End-to-End Baseline FP16 Reference Point Published: 2026-06-08

RTX PRO 6000 Blackwell: FP16 End-to-End Baseline for Qwen2.5-3B

This update adds a standard FP16 end-to-end reference measurement for Qwen2.5-3B on the NVIDIA RTX PRO 6000 Blackwell Server Edition. Unlike the earlier phase-separated backend-compatibility case study, these measurements use the main leaderboard unit of Joules per 1,000 generated tokens.

Download raw archive Related phase-separated case study

GPU

RTX PRO 6000

Blackwell Server Edition, 96GB

Model

Qwen2.5-3B

FP16, batch size 1

Protocol

End-to-End

256 and 512 generated tokens

Runs

n=10

2 warmup runs

Experimental Setup

Item	Value
GPU	NVIDIA RTX PRO 6000 Blackwell Server Edition
CUDA capability	12.0
Software stack	PyTorch 2.11.0+cu128, CUDA runtime 12.8
Model path used in run	/root/autodl-tmp/models/Qwen2.5-3B
Precision	FP16
Batch size	1
Prompt length	128 tokens
Generated lengths	256 and 512 tokens
Power measurement	NVML available during run

FP16 End-to-End Results

Model	GPU	Precision	Batch	Generated Tokens	Energy (J/1k tok)	Throughput (tok/s)	Average Power (W)	Runs
Qwen2.5-3B	RTX PRO 6000 Blackwell	FP16	1	256	2,660.83 ± 124.87	83.05 ± 0.38	221.58 ± 10.12	10
Qwen2.5-3B	RTX PRO 6000 Blackwell	FP16	1	512	2,709.67 ± 38.22	83.17 ± 0.26	225.61 ± 2.90	10

The two generation lengths produce similar throughput and energy per 1,000 tokens, providing a stable FP16 anchor point for RTX PRO 6000 Blackwell under this end-to-end protocol.

Reported ± values are one standard deviation across 10 runs.
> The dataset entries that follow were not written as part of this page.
-- ==== Sys2Proof/Machine/Ops.lean ====
section
/-! DEFINITION. The shared operations: sparse storage, the SHADOW FILE's two ports, the chips, the wire
operations of the FRAMER in both backends, the subroutine calls of 00_scope.md section 5, and running a
command's calls. Taking an exception and returning from one have no operation here because "the block has no
trap mechanism of any kind" (rules R140, R145, R146); a bad argument is `skip`, a step with no effect. -/

namespace Sys2Proof.Machine

/-! ## Sparse storage in canonical form -/

/-- Addresses strictly rise along the list. -/
def cellsRise : List Host.Cell → Bool
  | [] => true
  | [_] => true
  | x :: y :: rest => decide (x.1 < y.1) && cellsRise (y :: rest)

/-- What the list holds for an address. -/
def findCell : List Host.Cell → Nat → Option Byte
  | [], _ => none
  | (a, v) :: rest, k => if k = a then some v else findCell rest k

/-- Put a byte at an address, keeping the addresses rising. -/
def putCell : List Host.Cell → Nat → Byte → List Host.Cell
  | [], k, v => [(k, v)]
  | (a, w) :: rest, k, v =>
    if k < a then (k, v) :: (a, w) :: rest
    else if k = a then (k, v) :: rest
    else (a, w) :: putCell rest k v

/-- Take an address out of the list. -/
def dropCell (m : List Host.Cell) (k : Nat) : List Host.Cell := m.filter fun x => decide (x.1 ≠ k)

/-! ## Space S: the SHADOW FILE -/

/-- What an unlisted shadow address reads as: 0x00, "In range before any write since reset: 0x00" (rule R90). -/
def Memory.unlisted : Byte := 0x00

/-- `MemRead(addr, 1)` (rule R31). -/
def Memory.read (m : Memory) (addr : Nat) : Byte := (findCell m addr).getD Memory.unlisted

/-- `MemWrite(addr, 1, v)` (rule R31); writing what an unlisted address reads as removes the entry. -/
def Memory.write (m : Memory) (addr : Nat) (v : Byte) : Memory :=
  if v = Memory.unlisted then dropCell m addr else putCell m addr v

/-- The canonical form: addresses rise and no listed byte equals the unlisted one. -/
def Memory.wf (m : Memory) : Bool := cellsRise m && m.all fun x => decide (x.2 ≠ Memory.unlisted)

/-- `SHADOW[d][r]` (rule R11). -/
def State.shadowAt (s : State) (d r : Nat) : Byte := Memory.read s.shadow (shadowAddr d r)

/-- `SHADOW[d][r] <- v` with no wire traffic (00_scope.md section 5, `MemWrite`). -/
def State.putShadow (s : State) (d r : Nat) (v : Byte) : State :=
  { s with shadow := Memory.write s.shadow (shadowAddr d r) v }

/-- `RDATA <- v` (rules R17, R90). -/
def State.putRdata (s : State) (v : Byte) : State := { s with rdata := v }

/-! ## Space W: the chips (rules R25, R38, R40) -/

/-- `CHIP[k].REG[op]` where its content is known; `none` is "unknown (no value)". -/
def Chip.read (c : Chip) (op : Nat) : Option Byte := findCell c.regs op

/-- The chip takes a frame (rule R40): a NOOP changes nothing, an opcode with a name writes that register, and
after an unassigned one (rule R52, U2) nothing is known of any register. -/
def Chip.latch (c : Chip) (op data : Byte) : Chip :=
  if op = opNoop then c
  else if assignedOpcode op then { c with regs := putCell c.regs op.toNat data }
  else ⟨[], true⟩

/-- `CHIP[k].REG[op]` in a state. -/
def State.chipReg (s : State) (k op : Nat) : Option Byte := (s.chips[k]?).bind fun c => c.read op

/-- Every chip takes the frame that stands in its part of the shift path: the byte shifted in last is its data,
the one before it its opcode (rules R32, R33, R40). -/
def latchChips : List Chip → List Byte → List Chip
  | c :: cs, data :: op :: rest => c.latch op data :: latchChips cs rest
  | cs, _ => cs

/-- A byte is shifted into the path at the near end; what leaves the far end is lost (rules R33, R171). -/
def shiftIn (nChips : Nat) (chain : List Byte) (b : Byte) : List Byte := (b :: chain).take (2 * nChips)

/-- One chip alone takes a frame; no other chip changes. -/
def State.latchAt (s : State) (k : Nat) (op data : Byte) : State :=
  { s with chips := s.chips.modify k fun c => c.latch op data }

/-! ## The wire (rules R73, R74, R75, R78) -/

/-- Use one unit of what the environment gives; `none` when it gives nothing now. -/
def Credit.take : Credit → Option Credit
  | none => some none
  | some 0 => none
  | some (k + 1) => some (some k)

/-- One wire operation; `none` while the environment does not let it happen (rule R78). -/
def State.wireOp (s : State) : WireOp → Option State
  | .acquire =>
    match s.bus.grants.take with
    | none => none
    | some g =>
      some { s with
        bus := { s.bus with grants := g }, own := true, wire := s.wire ++ opEvents s.cfg.backend .acquire }
  | .csLow => some { s with csN := false, wire := s.wire ++ opEvents s.cfg.backend .csLow }
  | .byte b =>
    match s.cfg.backend with
    | .bitbang =>
      some { s with
        mosi := b.getLsbD 0, sclk := false, chain := shiftIn s.chips.length s.chain b,
        wire := s.wire ++ opEvents s.cfg.backend (.byte b) }
    | .block =>
      match s.bus.slots.take with
      | none => none
      | some k =>
        some { s with
          bus := { s.bus with slots := k }, chain := shiftIn s.chips.length s.chain b,
          wire := s.wire ++ opEvents s.cfg.backend (.byte b) }
  | .csHigh =>
    some { s with
      csN := true, chips := latchChips s.chips s.chain, wire := s.wire ++ opEvents s.cfg.backend .csHigh }
  | .release => some { s with own := false, wire := s.wire ++ opEvents s.cfg.backend .release }

/-- Run wire operations in order until one has to wait; what is left of them is the second part. -/
def State.runWire (s : State) : List WireOp → State × List WireOp
  | [] => (s, [])
  | op :: ops =>
    match s.wireOp op with
    | some s' => s'.runWire ops
    | none => (s, op :: ops)

/-! ## The subroutine calls (rules R70, R91, R100) -/

/-- The wire operations of `Transact(t, op, data)`; none when `t` is out of range (rules R70, R72). -/
def transactOps (c : Config) (t : Int) (op data : Byte) : List WireOp :=
  if deviceOk c t then txOps c.backend (txBytes c.n t.toNat ⟨op, data⟩) else []

/-- `SetRow` up to its transaction: the shadow byte is written first (rules R42, R91). -/
def State.beginSetRow (s : State) (d r : Int) (v : Byte) : State × List WireOp :=
  if deviceOk s.cfg d && rowOk r then
    (s.putShadow d.toNat r.toNat v, transactOps s.cfg d (rowOpcode r.toNat) v)
  else (s, [])

/-- A call up to its transaction. `SetPixel` checks all three bounds before it reads (rule R100). -/
def State.beginCall (s : State) : Call → State × List WireOp
  | .transact t op data => (s, transactOps s.cfg t op data)
  | .setRow d r v => s.beginSetRow d r v
  | .setPixel d r c on =>
    if deviceOk s.cfg d && rowOk r && rowOk c then
      s.beginSetRow d r (pixelByte (s.shadowAt d.toNat r.toNat) c.toNat on)
    else (s, [])

/-- Run calls in order, each complete before the next starts (rule R8), until the bus makes one wait; the second
and third parts are the calls and the wire operations left. -/
def State.runCalls (s : State) : List Call → State × List Call × List WireOp
  | [] => (s, [], [])
  | c :: cs =>
    match (s.beginCall c).1.runWire (s.beginCall c).2 with
    | (s', []) => s'.runCalls cs
    | (s', op :: ops) => (s', cs, op :: ops)

/-! ## Commands (rules R8, R17, R18) -/

/-- The end of a run: with nothing left `BUSY` falls, otherwise the sequencer holds what is left. -/
def State.settle (cmd : Option Instr) : State × List Call × List WireOp → State
  | (s, [], []) => { s with seq := none }
  | (s, calls, ops) => { s with seq := some ⟨cmd, calls, ops⟩ }

/-- A command that is these calls, from acceptance to its end or to where the bus makes it wait. The port takes no
command while the block is busy (rules R17, R152, R155). -/
def State.perform (s : State) (cmd : Instr) (calls : List Call) : Host.Outcome State Fault Refusal :=
  if s.busy then .refused .overlappingCommand else .next (State.settle (some cmd) (s.runCalls calls))

/-- What is left of a command goes on: first the transaction in progress, then the other calls. -/
def State.runRest (s : State) (calls : List Call) (ops : List WireOp) : State × List Call × List WireOp :=
  match s.runWire ops with
  | (s', []) => s'.runCalls calls
  | (s', op :: rest) => (s', calls, op :: rest)

/-- The sequencer goes on where it waited (rule R78: "not final"). -/
def State.resume (s : State) (q : Sequencer) : State := State.settle q.cmd (s.runRest q.calls q.wire)

/-- The bus environment changes what it gives (rule R78). -/
def State.applyBusEvent (s : State) : BusEvent → State
  | .setGrants c => { s with bus := { s.bus with grants := c } }
  | .setSlots c => { s with bus := { s.bus with slots := c } }

end Sys2Proof.Machine
end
The 256-token energy result has a CV of approximately 4.7%, above the <3% threshold used for the main benchmark; the 512-token energy result has a CV of approximately 1.4%.

Interpretation and Relationship to the Blackwell Phase Study

This FP16 end-to-end result should be treated separately from the June 3 phase-separated measurements. The present update uses the standard leaderboard unit, J/1k generated tokens, and measures FP16 inference only. The June 3 update instead examined prefill/decode energy and quantized-path backend behavior under bitsandbytes 0.49.2.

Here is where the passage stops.